Поначалу хотел вернуться назад, но женился и остался. Через несколько лет вновь было пытался переехать в Беларусь, да жене климат не подошёл. Потом Союз распался, появились новые отдельные государства, разные деньги, разные паспорта. И расстояние между мной и моей родиной увеличивалось всё больше и больше. Странно, – думалось мне, – какая разница, где жить здесь, или там? Везде на одном языке говорят. А вот, подишь ты, засела где-то там, глубоко в тебе детская память, и те давние чувства, надежды, а ещё память о родителях, которые были тогда молодыми. И ничего ты с ней не поделаешь.
И это при том, что родился-то я в Москве, конкретнее в Лефортово, в роддоме, что в Синичках. Наверно поэтому в детстве меня так тянуло в столицу. Только не в Синички, а спуститься в метро, погулять по Красной площади возле мавзолея дедушки Ленина. Возвращаясь домой, в своих белорусских снах видел себя разгуливающим по Москве, только была она в моих снах одним большим поленовским двориком. В те годы мне казалось, что родина у меня именно там, в России. Однажды, помню, это где-то классе в девятом, промелькнула мысль: – Что я делаю здесь, в этой западной Беларуси, вот было бы здорово оказаться, – и я назвал про себя то самое место, где и живу сегодня. Трудно угодить человеку. И главное, трудно понять, где его родина? Может, она не столько связана непосредственно с местом обитания, сколько с историей и людьми? Не знаю.

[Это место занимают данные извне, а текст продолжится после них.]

/-- FLR in Lit with no job, no session and an idle reload (R376, R377): registers of the HQ_, PEP_ and stream blocks
are reset, queue pairs, messages and streams are gone, soot counts it, and DRAM, models, fuses and the PEP_ counters
stay; the device answers again only at FLR_READY. One that comes while the device is not ready is ignored; one in
Banked wakes. Choices of the model in it: assumption log 46. -/
def Obligations.FunctionLevelReset : Prop :=
  ∀ s : State,
    (Serving s → liveJobs s = [] → (∀ i, i < 256 → (s.ses i).state = .closed) → s.reload.state = .idle → s.image.regions = [] →
      Completes .flr s fun t =>
        t.qps = [] ∧ t.store = [] ∧ t.raised = [] ∧ t.dones = [] ∧ t.jobs = [] ∧ t.cmds = [] ∧ t.sems = [] ∧ t.killStatus = 0 ∧
        t.pcie.notReady = true ∧ t.pcie.poisonRx = s.pcie.poisonRx ∧ t.pcie.dlActive = s.pcie.dlActive ∧ t.pcie.windows = [] ∧
        t.recorder.soot.flrCount = satAdd s.recorder.soot.flrCount 1 ∧ (∀ o, flrReg o = true → cfgGet t o = regReset o) ∧
        (∀ o, flrReg o = false → cfgGet t o = cfgGet s o) ∧ t.dram = s.dram ∧ t.versions = s.versions ∧ t.boot = s.boot ∧
        t.power = s.power ∧ t.channels = s.channels) ∧
    (s.pcie.notReady = true → Idles .flr s) ∧
    (s.pcie.notReady = false → clocked s = true → s.power.state = .banked → Completes .flr s fun t =>
      t.power = { s.power with flrAfterWake := true, wakeCause := 4, state := .exitingBanked } ∧ t.pcie.notReady = true) ∧
    (s.pcie.notReady = true → clocked s = true → s.pcie.flrBusy = false → s.power.flrAfterWake = false → s.power.state = .lit →
      Completes .flrReady s fun t => t = { s with pcie := { s.pcie with notReady := false } }) ∧
    (s.pcie.flrBusy = true ∨ s.power.state = .booting ∨ s.power.flrAfterWake = true → Idles .flrReady s)

/-! ### Ember cores: loads, stores, waits -/

/-- Loads (R44, R46–R49): own-hearth data with the granule's poison; a wait for another hearth's; a poisoned zero,
counted at that hearth, from a removed hearth; a free value from a flue port; and the traps of Table 2.7. Whatever
its errors and rivals, a load that does not trap moves the core past it. Stores (R47–R49, R124): an own-hearth store
puts its bytes there and nowhere else and stays in flight until its acknowledgement; a remote one is in flight; one
to a removed hearth is discarded and counted at that hearth; poison, alignment and an address outside the map trap.
Whatever its rivals, a store that does not trap moves the core past it. Choices of the model in it: assumption logs
7, 9, 11, 70, 71 and 84. -/
def Obligations.AccessesFollowTheAddressMap : Prop :=
  (∀ (h : Fin 32) (c : Fin 64) (rd rs1 : Fin 32) (imm : BitVec 12) (size : LoadSize) (z : Bool) (errs : List SpmErr) (rv : Rivals) (s : State),
    CoreRuns s h c →
    let k := s.core h c
    let a := (effAddr (k.getX rs1).v imm).toNat
    let g := localHearth s h ((a - 0x10000000) / 0x400000)
    let b := (a - 0x10000000) % 0x400000
    let n := loadBytes size
    let z2 := if z then 2 else 4
    ((k.getX rs1).p = true →
      (Completes (.scalarLoad h c rd rs1 imm size z errs rv) s fun t => t = trap h c 4 (BitVec.ofNat 32 a) s) ∧
      Completes (.xeVld h c rd rs1 imm errs rv) s fun t => t = trap h c 4 (BitVec.ofNat 32 a) s) ∧
    ((k.getX rs1).p = false →
      (a % n ≠ 0 → Completes (.scalarLoad h c rd rs1 imm size z errs rv) s fun t => t = trap h c 2 (BitVec.ofNat 32 a) s) ∧
      (a % 16 ≠ 0 → Completes (.xeVld h c rd rs1 imm errs rv) s fun t => t = trap h c 2 (BitVec.ofNat 32 a) s) ∧
      (a % n = 0 → decodeAddr s h a = .none → Completes (.scalarLoad h c rd rs1 imm size z errs rv) s fun t => t = trap h c 3 (BitVec.ofNat 32 a) s) ∧
      (a % 16 = 0 → decodeAddr s h a = .none → Completes (.xeVld h c rd rs1 imm errs rv) s fun t => t = trap h c 3 (BitVec.ofNat 32 a) s) ∧
      (a % n = 0 → decodeAddr s h a ≠ .none → (a < 0x400000 → isControl a = true ∨ marchHolds s h a n = false) →
        Completes (.scalarLoad h c rd rs1 imm size z errs rv) s fun t => (t.core h c).pc = k.pc + BitVec.ofNat 32 z2) ∧
      (a % 16 = 0 → decodeAddr s h a ≠ .none → (a < 0x400000 → isControl a = true ∨ marchHolds s h a 16 = false) →
        Completes (.xeVld h c rd rs1 imm errs rv) s fun t => (t.core h c).pc = k.pc + 4) ∧
      (DataAddr a → readAccess s h a (agentOf s h) = .ok → (∀ f ∈ k.stores, f.hearth h = h → f.landed = true) →
        (a % n = 0 → marchHolds s h a n = false → Completes (.scalarLoad h c rd rs1 imm size z [] Rivals.none) s
          (CoreAtBank h c ((k.setX rd (extendLoad (loadSigned size) (memBytes s h a n)) (Table.get false (s.hearth h).poison (a / 16))).step z2) s)) ∧
        (a % 16 = 0 → marchHolds s h a 16 = false → Completes (.xeVld h c rd rs1 imm [] Rivals.none) s
          (CoreAtBank h c ((k.setV rd (ofBytes 128 (memBytes s h a 16)) (Table.get false (s.hearth h).poison (a / 16))).step 4) s))) ∧
      (0x10000000 ≤ a → a < 0x18000000 → (s.hearth g).state = .active →
        (a % n = 0 → Completes (.scalarLoad h c rd rs1 imm size z errs rv) s
          (CoreBecomes h c { (k.step z2) with run := .stalled, wait := some (.load false rd (loadSigned size) g b n) } s)) ∧
        (a % 16 = 0 → Completes (.xeVld h c rd rs1 imm errs rv) s
          (CoreBecomes h c { (k.step 4) with run := .stalled, wait := some (.load true rd false g b 16) } s))) ∧
      (0x10000000 ≤ a → a < 0x18000000 → (s.hearth g).state ≠ .active → g ≠ h →
        (a % n = 0 → Completes (.scalarLoad h c rd rs1 imm size z errs rv) s fun t => t.core h c = (k.setX rd 0 true).step z2 ∧
          t.core g c = { s.core g c with removedAcc := satAdd (s.core g c).removedAcc 1 } ∧
          (t.hearth g).counts = { (s.hearth g).counts with offAccess := satAdd (s.hearth g).counts.offAccess 1 }) ∧
        (a % 16 = 0 → Completes (.xeVld h c rd rs1 imm errs rv) s fun t => t.core h c = (k.setV rd 0 true).step 4 ∧
          t.core g c = { s.core g c with removedAcc := satAdd (s.core g c).removedAcc 1 })) ∧
      (0x20000000 ≤ a → a < 0x20020000 → a % n = 0 → Completes (.scalarLoad h c rd rs1 imm size z errs rv) s fun t =>
        ∃ v, t.fresh = s.fresh + 1 ∧ CoreBecomes h c ((k.setX rd v false).step z2) { s with fresh := t.fresh } t))) ∧
  (∀ (h : Fin 32) (c : Fin 64) (rs1 rs2 : Fin 32) (imm : BitVec 12) (size : StoreSize) (z : Bool) (tag : Fin 16) (rv : Rivals) (s : State), CoreRuns s h c →
    let k := s.core h c
    let a := (effAddr (k.getX rs1).v imm).toNat
    let g := localHearth s h ((a - 0x10000000) / 0x400000)
    let b := (a - 0x10000000) % 0x400000
    let n := storeBytes size
    let z2 := if z then 2 else 4
    let d := toBytes (k.getX rs2).v n
    let v := toBytes (k.getV rs2).v 16
    let lands := fun (i : Nat) (data : List Byte) (t : State) =>
      t.core h c = { k.step i with stores := k.stores ++ [{ dst := .spm h a, data := data, poison := false, landed := true, tag := 15 }] } ∧
      OnlyHearth h s t ∧ (∀ x, Table.get 0 (t.hearth h).mem x = if a ≤ x ∧ x < a + data.length then byteAt data (x - a) else Table.get 0 (s.hearth h).mem x) ∧
      (∀ e, e ≠ c → (t.hearth h).core e = (s.hearth h).core e) ∧ (∀ j, (t.hearth h).ctr j = (s.hearth h).ctr j) ∧ ∀ j, (t.hearth h).hoop j = (s.hearth h).hoop j
    let flies := fun (i tg : Nat) (data : List Byte) =>
      { k.step i with stores := k.stores ++ [{ dst := .spm g b, data := data, poison := false, landed := false, tag := handTag s h c (isControl b) tg }]
                      delay := if isControl b then 15 else k.delay }
    ((k.getX rs1).p = true ∨ (k.getX rs2).p = true →
      Completes (.scalarStore h c rs1 rs2 imm size z tag rv) s fun t => t = trap h c 4 (BitVec.ofNat 32 a) s) ∧
    ((k.getX rs1).p = true ∨ (k.getV rs2).p = true →
      Completes (.xeVst h c rs2 rs1 imm rv) s fun t => t = trap h c 4 (BitVec.ofNat 32 a) s) ∧
    ((k.getX rs1).p = false → (k.getX rs2).p = false →
      (a % n ≠ 0 → Completes (.scalarStore h c rs1 rs2 imm size z tag rv) s fun t => t = trap h c 2 (BitVec.ofNat 32 a) s) ∧
      (a % n = 0 → decodeAddr s h a = .none → Completes (.scalarStore h c rs1 rs2 imm size z tag rv) s fun t => t = trap h c 3 (BitVec.ofNat 32 a) s) ∧
      (a % n = 0 → decodeAddr s h a ≠ .none → (a < 0x400000 → isControl a = true ∨ marchHolds s h a n = false) →
        Completes (.scalarStore h c rs1 rs2 imm size z tag rv) s fun t => (t.core h c).pc = k.pc + BitVec.ofNat 32 z2)) ∧
    ((k.getX rs1).p = false → (k.getV rs2).p = false →
      (a % 16 ≠ 0 → Completes (.xeVst h c rs2 rs1 imm rv) s fun t => t = trap h c 2 (BitVec.ofNat 32 a) s) ∧
      (a % 16 = 0 → decodeAddr s h a = .none → Completes (.xeVst h c rs2 rs1 imm rv) s fun t => t = trap h c 3 (BitVec.ofNat 32 a) s) ∧
      (a % 16 = 0 → decodeAddr s h a ≠ .none → (a < 0x400000 → isControl a = true ∨ marchHolds s h a 16 = false) →
        Completes (.xeVst h c rs2 rs1 imm rv) s fun t => (t.core h c).pc = k.pc + 4)) ∧
    ((k.getX rs1).p = false → (k.getX rs2).p = false → (k.getV rs2).p = false →
      (DataAddr a → writeAccess s h a (agentOf s h) = .ok → (∀ f ∈ k.stores, f.hearth h = h → f.landed = true) →
        (a % n = 0 → marchHolds s h a n = false → Completes (.scalarStore h c rs1 rs2 imm size z tag Rivals.none) s (lands z2 d)) ∧
        (a % 16 = 0 → marchHolds s h a 16 = false → Completes (.xeVst h c rs2 rs1 imm Rivals.none) s (lands 4 v))) ∧
      (0x10000000 ≤ a → a < 0x18000000 → (s.hearth g).state = .active →
        (a % n = 0 → Completes (.scalarStore h c rs1 rs2 imm size z tag rv) s (CoreBecomes h c (flies z2 tag d) s)) ∧
        (a % 16 = 0 → Completes (.xeVst h c rs2 rs1 imm rv) s (CoreBecomes h c (flies 4 15 v) s))) ∧
      (0x10000000 ≤ a → a < 0x18000000 → (s.hearth g).state ≠ .active → g ≠ h →
        (a % n = 0 → Completes (.scalarStore h c rs1 rs2 imm size z tag rv) s fun t =>
          t.core h c = k.step z2 ∧ t.core g c = { s.core g c with removedAcc := satAdd (s.core g c).removedAcc 1 } ∧ (t.hearth g).mem = (s.hearth g).mem ∧
          (t.hearth g).counts = { (s.hearth g).counts with offAccess := satAdd (s.hearth g).counts.offAccess 1 }) ∧
        (a % 16 = 0 → Completes (.xeVst h c rs2 rs1 imm rv) s fun t => t.core h c = k.step 4 ∧ (t.hearth g).mem = (s.hearth g).mem))))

Здесь вечером звонит городской телефон, на проводе Гродно. Дед поздравляет внучку с днём рождения. Дочки дома нет, поэтому поздравления принимаю сам. Разговариваю с отцом и чувствую в его голосе напряжение. Беспокоюсь: – Папа, что-то случилась? Почему у тебя голос дрожит? – Да, вот, сынок, вспоминаем начало войны с немцами, ты же знаешь, у нас здесь в Беларуси этот день особый. А вы, русские, в этот же день нам новую войну объявили, только газовую. Обидно нам, старикам, мы в 41-ом не делили, кого защищать. Воевали и за русских, и за белорусских, за всех, одной страной были. А теперь вот между нами война. Только вы, русские, запомните, вам нас просто так голыми руками не взять. Мы маленький народ, но если надо будет, встанем на свою защиту!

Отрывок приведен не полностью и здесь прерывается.